Fortunately, however, Stoneville shifted a large portion of its 2001 seed production out of the Mid-South and into Texas, Arizona and California. “We are fortunate we made that move,” Rogers says.

“The bottom line is that we have a good supply of high-quality seed, even factoring in our Mid-South losses,” he says. “The only variety that may be a little bit tight is ST4793R. We have a good supply of that seed, we just don't fully understand what demand will be in 2002.”

Delta and Pine Land

Jim Willeke, vice president of sales and marketing with Delta and Pine Land Company in Scott, Miss., says, “I'd like to alleviate any concerns growers may have about seed supply in 2002. We have an excellent inventory of high-quality seed, as well as good inventories of key products across the company's entire cottonseed product line. In fact, the overall quality of our cottonseed in 2002 is better than it was in 2001.

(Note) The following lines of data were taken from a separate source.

-- ==== Sys2Proof/Machine/Conns.lean ====
section
/-!
DEFINITION. Safety connections (R280 to R303): states, opening, the safety layer of each lane, transmit, closing.
-/
namespace Sys2Proof.Machine
open Sys2Proof

/-! ### States (R281) -/

/-- CAUSE of R301. -/
def caWd : Nat := 0x1
def caAge : Nat := 0x2
def caPartnerClose : Nat := 0x3
def caPortDisabled : Nat := 0x4
def caReopen : Nat := 0x5
def caErrRate : Nat := 0x8
def caNoVersion : Nat := 0x9
def caMismatch : Nat := 0xA
def caWdXchk : Nat := 0xB
def caKey : Nat := 0xC

/-- A session is on: the states that send DATA frames. -/
def ConnSt.session : ConnSt → Bool
  | .negotiating | .running => true
  | _ => false

/-- The states in which a version has been negotiated (R301) (DEDUCED, log entry 42). -/
def ConnSt.versioned : ConnSt → Bool
  | .negotiating | .running | .stale => true
  | _ => false

/-- Addresses of a declaration. -/
def rxAddrs (d : ConnDecl) : List Nat := (List.range d.rxPoints).map (d.rxBase + ·)
def txAddrs (d : ConnDecl) : List Nat := (List.range d.txPoints).map (d.txBase + ·)

/-- Frames of a slot that wait for a mark are dropped: they belong to an ended session. -/
def State.dropFrames (s : State) (k : Nat) : State :=
  { s with trans := s.trans.filter fun t =>
    match t.body with
    | .frame j _ _ _ _ _ => decide (j ≠ k)
    | _ => true }

/-- Requests and DATA frames of an ended session that wait for the merge are dropped; opening frames and a CLOSE still go out. -/
def Conn.endTx (c : Conn) : Conn :=
  { c with txReq := false, txBuilt := c.txBuilt.filter fun b => decide (b.frameA.ftype ≠ ftData) }

/-- A connection takes a state. Leaving RUNNING its consumed points go invalid (R43); an event reports the change. -/
def State.setConn (s : State) (k : Nat) (st : ConnSt) (cause : Option Nat) : State :=
  let c := s.conn k
  let t := s.updConn k fun c =>
    { c with st := st, cause := cause.getD c.cause, ver := if st.versioned then c.ver else 0, wakeOpen := false }
  if c.st = st then t
  else
    let t := match c.decl with
      | some d => if c.st = ConnSt.running then t.dropPts (rxAddrs d) else t
      | none => t
    let t := if c.st.session && st.session && decide (st ≠ .negotiating) then t
      else (t.dropFrames k).updConn k Conn.endTx
    t.postEvent 0x0F 1 (k + fld st.code 8 16 + fld (t.conn k).cause 8 24)

/-- A CLOSE with the next sequence number of the direction (R282, R287). -/
def State.sendClose (s : State) (k reason : Nat) : State :=
  let c := s.conn k
  (s.sendFrame k ftClose c.ver c.txSeq (payClose reason)).updConn k fun c => { c with txSeq := c.txSeq + 1#32 }

/-- A CLOSE where a session is on. -/
def State.closeIfOn (s : State) (k reason : Nat) : State := if (s.conn k).st.session then s.sendClose k reason else s

/-- A connection goes FAULTED: the record of R306 and the cause (R281, R305). -/
def State.connFault (s : State) (k : Nat) (code : BitVec 16) (cause : Nat) : State :=
  if (s.conn k).st = .faulted then s
  else (s.setConn k .faulted (some cause)).raise code (BitVec.ofNat 12 k) true true 0 0 []

/-- The first of a value and those after it that is neither of two others. -/
def freshNonce (v x y : Word) : Word :=
  let taken (w : Word) : Bool := decide (w = x) || decide (w = y)
  if !taken v then v else if !taken (v + 1#32) then v + 1#32 else v + 2#32

/-- A new nonce, different from the one before and from the one used last (R285) (DESIGN CHOICE, log entry 5). -/
def State.newNonce (s : State) (k : Nat) : State :=
  let (n, s) := s.draw
  s.updConn k fun c => { c with nonce := freshNonce (Config.freeNonce n) c.nonce c.usedNonce }

/-- The first OPEN, or an OPEN again, with the current nonce. -/
def State.sendOpen (s : State) (k : Nat) : State :=
  match (s.conn k).decl with
  | some d =>
    (s.sendFrame k ftOpen 0 0#32 (payOpen (s.offer d) d (s.conn k).nonce)).updConn k fun c => { c with usedNonce := c.nonce }
  | none => s

/-- A connection enters OPENING with a new nonce, the partner's forgotten; one whose key the lanes do not hold goes FAULTED (R285, R291). -/
def State.enterOpening (s : State) (k : Nat) (cause : Option Nat) (backoff : Option Nat) : State :=
  let s := s.setConn k .opening cause
  match (s.conn k).decl with
  | none => s
  | some d =>
    if d.cmac && (s.connKey d).isNone then s.connFault k 0x4005#16 caKey
    else (s.newNonce k).updConn k fun c => { c with backoff := backoff.getD c.backoff, stagger := false, peerNonce := none }

/-- An opener that has entered OPENING sends its first OPEN at once (R285). -/
def State.firstOpen (s : State) (k : Nat) : State :=
  let c := s.conn k
  match c.decl with
  | some d => if c.st = .opening && !d.listener then s.sendOpen k else s
  | none => s

/-- A connection goes STALE with a cause. -/
def State.stale (s : State) (k cause : Nat) : State := s.setConn k .stale (some cause)

/-- NEGOTIATING: the sequence numbers start at the nonces (R287, R288), the age check at the next frame (R294); frames of the session
before do not count for it. -/
def State.negotiate (s : State) (k ver : Nat) (peer : Word) (cause : Option Nat) : State :=
  ((s.setConn k .negotiating cause).dropFrames k).updConn k fun c =>
    { c.endTx with
      ver := ver, peerNonce := some peer, txSeq := peer,
      rxA := { c.rxA with eSeq := c.nonce - 1#32, ts := none, named := none, e := 0 },
      rxB := { c.rxB with eSeq := c.nonce - 1#32, ts := none, named := none, e := 0 } }

/-- At RUN every CLOSED connection enters OPENING; the first OPENs are staggered (R270, R281). -/
def State.connsAtRun (s : State) : State :=
  s.conns.foldl (fun t e =>
    match (t.conn e.1).decl with
    | some d =>
      if (t.conn e.1).st = .closed then
        let t := t.enterOpening e.1 none none
        if (t.conn e.1).st = .opening && !d.listener then t.updConn e.1 fun c => { c with stagger := true } else t
      else t
    | none => t) s

/-- A CLOSE with SHUTDOWN on every RUNNING connection, and every connection CLOSED (R300, R452, R454). -/
def State.closeAllConns (s : State) : State :=
  s.conns.foldl (fun t e =>
    let c := t.conn e.1
    if c.st = .withdrawn || c.st = .closed then t
    else
      let t := if c.st = .running then t.sendClose e.1 rsShutdown else t
      t.setConn e.1 .closed none) s

/-- What the ports still send once the connections are closed: their CLOSE frames, then idle only (R452, R454) (DEDUCED, log entry 42). -/
def State.dropOthers (s : State) : State :=
  let s := s.conns.foldl (fun t e => t.updConn e.1 fun c =>
    { c with txReq := false, txBuilt := c.txBuilt.filter fun b => decide (b.frameA.ftype = ftClose) }) s
  (List.range 32).foldl (fun t p => t.updPort p fun q =>
    { q with queue := q.queue.filter fun f => decide (f.frame.ftype = ftClose) }) s

/-- A declaration takes effect in each lane die's copy of the image: the slot is CLOSED (R281). -/
def State.declareConn (s : State) (k : Nat) (d : ConnDecl) (b : Option ConnDecl) : State :=
  (s.updConn k fun c => { decl := some d, declB := b, txBuilt := c.txBuilt }).setConn k .closed none

/-- A declaration is removed: a CLOSE where a session is on, then WITHDRAWN and out of the Gatehouse (R281, R300). -/
def State.removeConn (s : State) (k : Nat) : State :=
  let c := s.conn k
  if c.decl.isNone then s
  else (((s.closeIfOn k rsRemoved).setConn k .withdrawn none)).updConn k fun c => { c with decl := none, declB := none }

/-! ### Failures and rates (R295, R302) -/

/-- What a lane keeps of a connection. -/
def Conn.rx (c : Conn) : Lane → RxLane
  | .a => c.rxA
  | .b => c.rxB

def Conn.setRx (c : Conn) (l : Lane) (r : RxLane) : Conn :=
  match l with
  | .a => { c with rxA := r }
  | .b => { c with rxB := r }

/-- One second of device time in ticks. -/
def oneSecond : Nat := 100000000

/-- A lane counts a frame that failed a CRC, the CMAC or the TIMESTAMP check; more than 8 within 1 s fault the connection. -/
def State.rxFail (s : State) (l : Lane) (k : Nat) (count cmac : Bool) : State :=
  let c := s.conn k
  let r := c.rx l
  let es := (r.errAt.filter fun t => decide (s.since t < oneSecond)) ++ [s.now]
  let s := s.updConn k fun c =>
    let c := c.setRx l { r with errAt := es }
    if !count then c
    else if cmac then { c with cmacFail := satInc c.cmacFail 7 } else { c with crcFail := satInc c.crcFail 255 }
  if decide (8 < es.length) && (c.st.session || c.st = .opening || c.st = .stale) then
    (s.closeIfOn k rsPeerFault).connFault k 0x4001#16 caErrRate
  else s

/-- Why a lane discards a frame at steps 3 to 5 of R292: `some true` for the CMAC alone. -/
def State.checkFrame (s : State) (l : Lane) (d : ConnDecl) (seq : Word) (f : Frame) (ts : Option Word) : Option Bool :=
  if !crcOk l d.connId seq f then some false
  else if !s.cmacOk d seq f then some true
  else
    match ts with
    | some t =>
      let x := (f.tstamp - t).toNat
      if 1 ≤ x && decide (x ≤ 2 ^ 31 - 1) then none else some false
    | none => none

/-- d of R288. -/
def seqStep (r : RxLane) (f : Frame) : Nat := (f.seq8 - r.eSeq.setWidth 8).toNat

/-! ### Transactions of received frames (R69, R292) -/

/-- The transaction a lane's report of a frame joins: same slot and sequence number, this lane not reported yet. -/
def Trans.waits (t : Trans) (l : Lane) (k : Nat) (seq : Word) : Bool :=
  match t.body with
  | .frame j q _ _ _ _ => decide (j = k) && decide (q = seq) && !(match l with | .a => t.repA | .b => t.repB)
  | _ => false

“We are raising significant quantities of seed in four major production areas. 2001 was the best seed production year we've had in 10 years in our locations, both in Texas and in the Southwest,” he says.

According to Willeke, Delta and Pine Land increased production of several popular cottonseed varieties, including PM1218, DP451, DP458 and SG215BR, in anticipation of the 2002 season. The company also has two new cottonseed releases — DP491 and DP555BGRR — which will be available in limited supply in 2002.


According to Lee Rivenbark with Aventis, that company has already filled substantial orders for 2002 for FiberMax cottonseed varieties 958, 966, 832B and 989BR. “Even after filling the orders to date, we have a very solid supply of most of our varieties.”

In the Southeast, Rivenbark says, FiberMax may run into a shortage of 989RR and 991RR. The reason, he says, is that a March 2001 Roundup Ready agreement with Monsanto didn't give Aventis adequate time to produce a large quantity of seed in time for the 2002 crop season. “We had to get that seed from our Australian partner company. We bought all that they had, but their seed was in short supply,” he says. “All of our 2003 seed will be grown in 2002 in the United States.”

In the Southwest, Rivenbark says, 989RR is the only variety that could run short in 2002. “At this point, we've filled all of our south Texas seed orders except 989RR.”

Rivenbark recommends growers book what they need for 2002 as soon as possible.


Bobby Haygood with Dow Agrosciences, which produces Phytogen cottonseed, says indications are that his company too will have a good supply of high-quality cottonseed in 2002.

All three of the company's conventional cottonseed varieties are produced in west Texas.

“We have plenty of PSC355 seed available. Our other two varieties, which are tailored to Southeastern cotton growers, will be available in 2002 as certified seed. We hope to go to 100 percent certified seed in the future because it helps us insure our customers are receiving seed with 100 percent genetic purity,” Haygood says.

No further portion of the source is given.